Ben blinked. His eyes slid along the table toward Jules. Perhaps she knew hostess tricks for a guest who proved a rego ass?
But Clay volunteered. “Tell us, Prince, how do you plan to steal our starships?”
Schauble completed chewing his bite of buttered roll, and swallowed. Then he pointed upward. “I already have one.”
Ben glanced up, and his gaze was arrested. Prosper hung above them encased in a sickly olive glow. His husband abruptly blew out the candles on their end of the table to take a better look through the tent roof without the flame reflection. “What…?”
“No idea,” Cope admitted, still half-risen from his chair.
But the ship, with no lights, was drifting downward. The glow that caught it seemed to emanate from the ‘umbrellas’ born by the police and wizards against the wall.
Apparently the hostess playbook covered this eventuality after all. Jules rose to her feet, head bent by the angle of the dome, and took a deep breath, the better to project her outrage. “Prince Schauble! I demand you and Anders leave at once.
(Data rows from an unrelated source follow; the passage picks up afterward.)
@[simp] theorem chlpf_cmds (P : Config.Params) (s : State) : (chlpf P s).cmds = s.cmds :=
  (congrArg State.cmds (chlpf_frame P s) :)
@[simp] theorem chlpf_cp (P : Config.Params) (s : State) : (chlpf P s).cp = s.cp :=
  (congrArg State.cp (chlpf_frame P s) :)
@[simp] theorem chlpf_samples (P : Config.Params) (s : State) : (chlpf P s).samples = s.samples :=
  (congrArg State.samples (chlpf_frame P s) :)
@[simp] theorem chlpf_outPort (P : Config.Params) (s : State) : (chlpf P s).outPort = s.outPort :=
  (congrArg State.outPort (chlpf_frame P s) :)
@[simp] theorem chlpf_snapshots (P : Config.Params) (s : State) : (chlpf P s).snapshots = s.snapshots :=
  (congrArg State.snapshots (chlpf_frame P s) :)
@[simp] theorem chlpf_out (P : Config.Params) (s : State) : (chlpf P s).out = s.out :=
  (congrArg State.out (chlpf_frame P s) :)
@[simp] theorem chlpf_cfg (P : Config.Params) (s : State) : (chlpf P s).cfg = s.cfg :=
  (congrArg State.cfg (chlpf_frame P s) :)
@[simp] theorem chlpf_err (P : Config.Params) (s : State) : (chlpf P s).err = s.err :=
  (congrArg State.err (chlpf_frame P s) :)
@[simp] theorem chlpf_fll (P : Config.Params) (s : State) : (chlpf P s).fll = s.fll :=
  (congrArg State.fll (chlpf_frame P s) :)
@[simp] theorem chlpf_ted (P : Config.Params) (s : State) : (chlpf P s).ted = s.ted :=
  (congrArg State.ted (chlpf_frame P s) :)
@[simp] theorem chlpf_sql (P : Config.Params) (s : State) : (chlpf P s).sql = s.sql :=
  (congrArg State.sql (chlpf_frame P s) :)
@[simp] theorem chlpf_cond (P : Config.Params) (s : State) : (chlpf P s).cond = s.cond :=
  (congrArg State.cond (chlpf_frame P s) :)
@[simp] theorem chlpf_rrc (P : Config.Params) (s : State) : (chlpf P s).rrc = s.rrc :=
  (congrArg State.rrc (chlpf_frame P s) :)
@[simp] theorem chlpf_rrcTaps (P : Config.Params) (s : State) : (chlpf P s).rrcTaps = s.rrcTaps :=
  (congrArg State.rrcTaps (chlpf_frame P s) :)
@[simp] theorem chlpf_hbHist (P : Config.Params) (s : State) : (chlpf P s).hbHist = s.hbHist :=
  (congrArg State.hbHist (chlpf_frame P s) :)
@[simp] theorem chlpf_dl (P : Config.Params) (s : State) : (chlpf P s).dl = s.dl :=
  (congrArg State.dl (chlpf_frame P s) :)
@[simp] theorem chlpf_legacyState (P : Config.Params) (s : State) : (chlpf P s).legacyState = s.legacyState :=
  (congrArg State.legacyState (chlpf_frame P s) :)

/-- SQLM changes no field but `sql`. -/
theorem sqlm_frame (s : State) :
    sqlm s = { s with sql := (sqlm s).sql } := by
  rfl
My husband and I are God-fearing people!”
44
Chuckling darkly, Schauble took to his feet and twisted his ear. Ben stood upright, the only one who could as the head of the table lay under the high ridge of the dome. He shoved his chair out of the way to speed them on their way out.
Schauble clearly couldn’t help himself from crowing. “That is a nullity field, captain. You rely on electronics and radio waves. None operate within that sphere. Your ship is dead. And it is mine.”